##### Dataset content #####

/-- A table whose keys change. -/
def rekey {α : Type} (m : Sparse α) (f : Nat → Nat) : Sparse α := m.foldl (fun acc e => Sparse.put acc (f e.1) e.2) []

/-- Waves and copies under new numbers, wherever the state names them. -/
def State.renumber (s : State) (fw fk : Nat → Nat) : State :=
  let fu := moveUnit fw fk
  { s with
    waves := rekey s.waves fw,
    ops := s.ops.map (fun (e : Nat × MemOp) => (e.1, { e.2 with wave := fw e.2.wave })),
    copies := (rekey s.copies fk).map (fun (e : Nat × Copy) => (e.1, { e.2 with wave := fw e.2.wave })),
    records := s.records.map (fun (e : Nat × Record) => (e.1, { e.2 with unit := (fu (e.2.kind, e.2.unit)).2 })),
    fb := s.fb.map (fun (e : Nat × List FbEntry) => (e.1, e.2.map (fun x => { x with named := fu x.named, waiters := x.waiters.map fu }))),
    migs := s.migs.map (fun (e : Nat × List Migration) => (e.1, e.2.map (fun m => { m with waiters := m.waiters.map fu }))),
    link := s.link.map (fun l => match l.work with
      | .record id h => { l with work := .record (fw id) h }
      | _ => l),
    dropped := s.dropped.map (fun (e : Nat × List (Nat × Nat)) => (e.1, e.2.map fu)),
    detached := s.detached.map (fun (e : Nat × List ParkImage) => (e.1, e.2.map (fun p =>
      { p with unit := (fu (p.kind, p.unit)).2, wave := fw p.wave }))),
    caches := s.caches.map (fun (e : Nat × List CacheCopy) => (e.1, e.2.map (fun c => { c with writers := c.writers.map fw }))) }

/-- A workgroup whose waves have new numbers. -/
def Workgroup.renumber (g : Workgroup) (fw : Nat → Nat) (core : Nat) (places : List Nat) : Workgroup :=
  { g with
    core := core, waves := places,
    rings := g.rings.map (fun (r : Nat × Ring) => (r.1, { r.2 with
      slots := r.2.slots.map (fun x => { x with holder := x.holder.map fw }), waitA := r.2.waitA.map fw, waitW := r.2.waitW.map fw })),
    reord := g.reord.map (fun a => { a with wave := fw a.wave }) }

/-- The cells of `n` bytes from `a` moved to `b`; what stood there is gone. -/
def State.moveBytes (s : State) (a b n : Nat) : State :=
  let within : Nat → Nat → Bool := fun x k => decide (x ≤ k) && decide (k < x + n)
  let cells := s.mem.filter (fun e => within a e.1)
  let marks := s.poison.filter (fun e => within a e.1)
  { s with mem := cells.foldl (fun acc e => Sparse.put acc (b + (e.1 - a)) e.2) (s.mem.filter (fun e => !within a e.1 && !within b e.1)),
           poison := marks.foldl (fun acc e => Sparse.put acc (b + (e.1 - a)) e.2) (s.poison.filter (fun e => !within a e.1 && !within b e.1)) }
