theorem Encoding.qxd (d : Reg) (p : Sel) (a : Reg) : Encoding.Statement (.qxd d p a) := by
  have h0 := d.isLt
  have h1 := p.isLt
  have h2 := a.isLt
  show fmtA3 0x15000002 d.val p.val a.val 0 0 0 < 2 ^ 32
  unfold fmtA3
  omega

theorem Encoding.qbc (d : Reg) (p : Sel) (a : Reg) (n : Fin 4) : Encoding.Statement (.qbc d p a n) := by
  have h0 := d.isLt
  have h1 := p.isLt
  have h2 := a.isLt
  have h3 := n.isLt
  show fmtA3 0x15000003 d.val p.val a.val 0 n.val 0 < 2 ^ 32
  unfold fmtA3
  omega

theorem Encoding.qswz (d : Reg) (p : Sel) (a : Reg) (hi6 : Fin 64) (lo2 : Fin 4) : Encoding.Statement (.qswz d p a hi6 lo2) := by
  have h0 := d.isLt
  have h1 := p.isLt
  have h2 := a.isLt
  have h3 := hi6.isLt
  have h4 := lo2.isLt
  show fmtA3 0x16000000 d.val p.val a.val 0 hi6.val lo2.val < 2 ^ 32
  unfold fmtA3
  omega

theorem Encoding.wred (d : Reg) (p : Sel) (a : Reg) (op : RedOp) : Encoding.Statement (.wred d p a op) := by
  have h0 := d.isLt
  have h1 := p.isLt
  have h2 := a.isLt
  have h3 := RedOp.code_lt op
  show fmtA3 0x17000000 d.val p.val a.val 0 op.toNat 0 < 2 ^ 32
  unfold fmtA3
  omega

theorem Encoding.wscan (d : Reg) (p : Sel) (a : Reg) (op : RedOp) (excl : Bool) : Encoding.Statement (.wscan d p a op excl) := by
  have h0 := d.isLt
  have h1 := p.isLt
  have h2 := a.isLt
  have h3 := RedOp.code_lt op
  have h4 := Bool.code_lt excl
  show fmtA3 0x18000000 d.val p.val a.val 0 op.toNat excl.toNat < 2 ^ 32
  unfold fmtA3
  omega

theorem Encoding.kand (kd : Low) (ka : Low) (kb : Low) : Encoding.Statement (.kand kd ka kb) := by
  have h0 := kd.isLt
  have h1 := ka.isLt
  have h2 := kb.isLt
  show fmtA3 0x19000000 kd.val 0 ka.val 0 kb.val 0 < 2 ^ 32
  unfold fmtA3
  omega

theorem Encoding.kor (kd : Low) (ka : Low) (kb : Low) : Encoding.Statement (.kor kd ka kb) := by
  have h0 := kd.isLt
  have h1 := ka.isLt
  have h2 := kb.isLt
  show fmtA3 0x19000001 kd.val 0 ka.val 0 kb.val 0 < 2 ^ 32
  unfold fmtA3
  omega

theorem Encoding.kxor (kd : Low) (ka : Low) (kb : Low) : Encoding.Statement (.kxor kd ka kb) := by
  have h0 := kd.isLt
  have h1 := ka.isLt
  have h2 := kb.isLt
  show fmtA3 0x19000002 kd.val 0 ka.val 0 kb.val 0 < 2 ^ 32
  unfold fmtA3
  omega

theorem Encoding.kandn (kd : Low) (ka : Low) (kb : Low) : Encoding.Statement (.kandn kd ka kb) := by
  have h0 := kd.isLt
  have h1 := ka.isLt
  have h2 := kb.isLt
  show fmtA3 0x19000003 kd.val 0 ka.val 0 kb.val 0 < 2 ^ 32
  unfold fmtA3
  omega

theorem Encoding.knot (kd : Low) (ka : Low) : Encoding.Statement (.knot kd ka) := by
  have h0 := kd.isLt
  have h1 := ka.isLt
  show fmtA3 0x1A000000 kd.val 0 ka.val 0 0 0 < 2 ^ 32
  unfold fmtA3
  omega

theorem Encoding.kmov (kd : Low) (ka : Low) : Encoding.Statement (.kmov kd ka) := by
  have h0 := kd.isLt
  have h1 := ka.isLt
  show fmtA3 0x1A000001 kd.val 0 ka.val 0 0 0 < 2 ^ 32
  unfold fmtA3
  omega

theorem Encoding.kpopc (d : Reg) (ka : Low) : Encoding.Statement (.kpopc d ka) := by
  have h0 := d.isLt
  have h1 := ka.isLt
  show fmtA3 0x1A000002 d.val 0 ka.val 0 0 0 < 2 ^ 32
  unfold fmtA3
  omega

theorem Encoding.kffs (d : Reg) (ka : Low) : Encoding.Statement (.kffs d ka) := by
  have h0 := d.isLt
  have h1 := ka.isLt
  show fmtA3 0x1A000003 d.val 0 ka.val 0 0 0 < 2 ^ 32
  unfold fmtA3
  omega

theorem Encoding.exmrd (kd : Low) : Encoding.Statement (.exmrd kd) := by
  have h0 := kd.isLt
  show fmtA3 0x1B000000 kd.val 0 0 0 0 0 < 2 ^ 32
  unfold fmtA3
  omega

theorem Encoding.exmwr (ka : Low) : Encoding.Statement (.exmwr ka) := by
  have h0 := ka.isLt
  show fmtA3 0x1B000001 0 0 ka.val 0 0 0 < 2 ^ 32
  unfold fmtA3
  omega

theorem Encoding.mov (d : Reg) (p : Sel) (a : Reg) : Encoding.Statement (.mov d p a) := by
  have h0 := d.isLt
  have h1 := p.isLt
  have h2 := a.isLt
  show fmtA3 0x1C000000 d.val p.val a.val 0 0 0 < 2 ^ 32
  unfold fmtA3
  omega

theorem Encoding.sread (d : Reg) (n : Fin 64) : Encoding.Statement (.sread d n) := by
  have h0 := d.isLt
  have h1 := n.isLt
  show fmtA3 0x1C000001 d.val 0 n.val 0 0 0 < 2 ^ 32
  unfold fmtA3
  omega

theorem Encoding.hlprd (d : Reg) (p : Sel) (a : Reg) : Encoding.Statement (.hlprd d p a) := by
  have h0 := d.isLt
  have h1 := p.isLt
  have h2 := a.isLt
  show fmtA3 0x1C000002 d.val p.val a.val 0 0 0 < 2 ^ 32
  unfold fmtA3
  omega

theorem Encoding.fma (d : Reg) (a : Reg) (b : Reg) (c : Reg) (p : Sel) : Encoding.Statement (.fma d a b c p) := by
  have h0 := d.isLt
  have h1 := a.isLt
  have h2 := b.isLt
  have h3 := c.isLt
  have h4 := p.isLt
  show fmtA4 0x40000000 d.val a.val b.val c.val p.val < 2 ^ 32
  unfold fmtA4
  omega

theorem Encoding.fms (d : Reg) (a : Reg) (b : Reg) (c : Reg) (p : Sel) : Encoding.Statement (.fms d a b c p) := by
  have h0 := d.isLt
  have h1 := a.isLt
  have h2 := b.isLt
  have h3 := c.isLt
  have h4 := p.isLt
  show fmtA4 0x44000000 d.val a.val b.val c.val p.val < 2 ^ 32
  unfold fmtA4
  omega

theorem Encoding.fnma (d : Reg) (a : Reg) (b : Reg) (c : Reg) (p : Sel) : Encoding.Statement (.fnma d a b c p) := by
  have h0 := d.isLt
  have h1 := a.isLt
  have h2 := b.isLt
  have h3 := c.isLt
  have h4 := p.isLt
  show fmtA4 0x48000000 d.val a.val b.val c.val p.val < 2 ^ 32
  unfold fmtA4
  omega

theorem Encoding.mad (d : Reg) (a : Reg) (b : Reg) (c : Reg) (p : Sel) : Encoding.Statement (.mad d a b c p) := by
  have h0 := d.isLt
  have h1 := a.isLt
  have h2 := b.isLt
  have h3 := c.isLt
  have h4 := p.isLt
  show fmtA4 0x4C000000 d.val a.val b.val c.val p.val < 2 ^ 32
  unfold fmtA4
  omega

theorem Encoding.madh (d : Reg) (a : Reg) (b : Reg) (c : Reg) (p : Sel) : Encoding.Statement (.madh d a b c p) := by
  have h0 := d.isLt
  have h1 := a.isLt
  have h2 := b.isLt
  have h3 := c.isLt
  have h4 := p.isLt
  show fmtA4 0x50000000 d.val a.val b.val c.val p.val < 2 ^ 32
  unfold fmtA4
  omega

#####

## Your goal
Reprint exactly the lines above that start at the one with "link := s.link.map" and end at the one with "let marks := s.poison.filter", keeping both and adding none.

## Response
    link := s.link.map (fun l => match l.work with
      | .record id h => { l with work := .record (fw id) h }
      | _ => l),
    dropped := s.dropped.map (fun (e : Nat × List (Nat × Nat)) => (e.1, e.2.map fu)),
    detached := s.detached.map (fun (e : Nat × List ParkImage) => (e.1, e.2.map (fun p =>
      { p with unit := (fu (p.kind, p.unit)).2, wave := fw p.wave }))),
    caches := s.caches.map (fun (e : Nat × List CacheCopy) => (e.1, e.2.map (fun c => { c with writers := c.writers.map fw }))) }

/-- A workgroup whose waves have new numbers. -/
def Workgroup.renumber (g : Workgroup) (fw : Nat → Nat) (core : Nat) (places : List Nat) : Workgroup :=
  { g with
    core := core, waves := places,
    rings := g.rings.map (fun (r : Nat × Ring) => (r.1, { r.2 with
      slots := r.2.slots.map (fun x => { x with holder := x.holder.map fw }), waitA := r.2.waitA.map fw, waitW := r.2.waitW.map fw })),
    reord := g.reord.map (fun a => { a with wave := fw a.wave }) }

/-- The cells of `n` bytes from `a` moved to `b`; what stood there is gone. -/
def State.moveBytes (s : State) (a b n : Nat) : State :=
  let within : Nat → Nat → Bool := fun x k => decide (x ≤ k) && decide (k < x + n)
  let cells := s.mem.filter (fun e => within a e.1)
  let marks := s.poison.filter (fun e => within a e.1)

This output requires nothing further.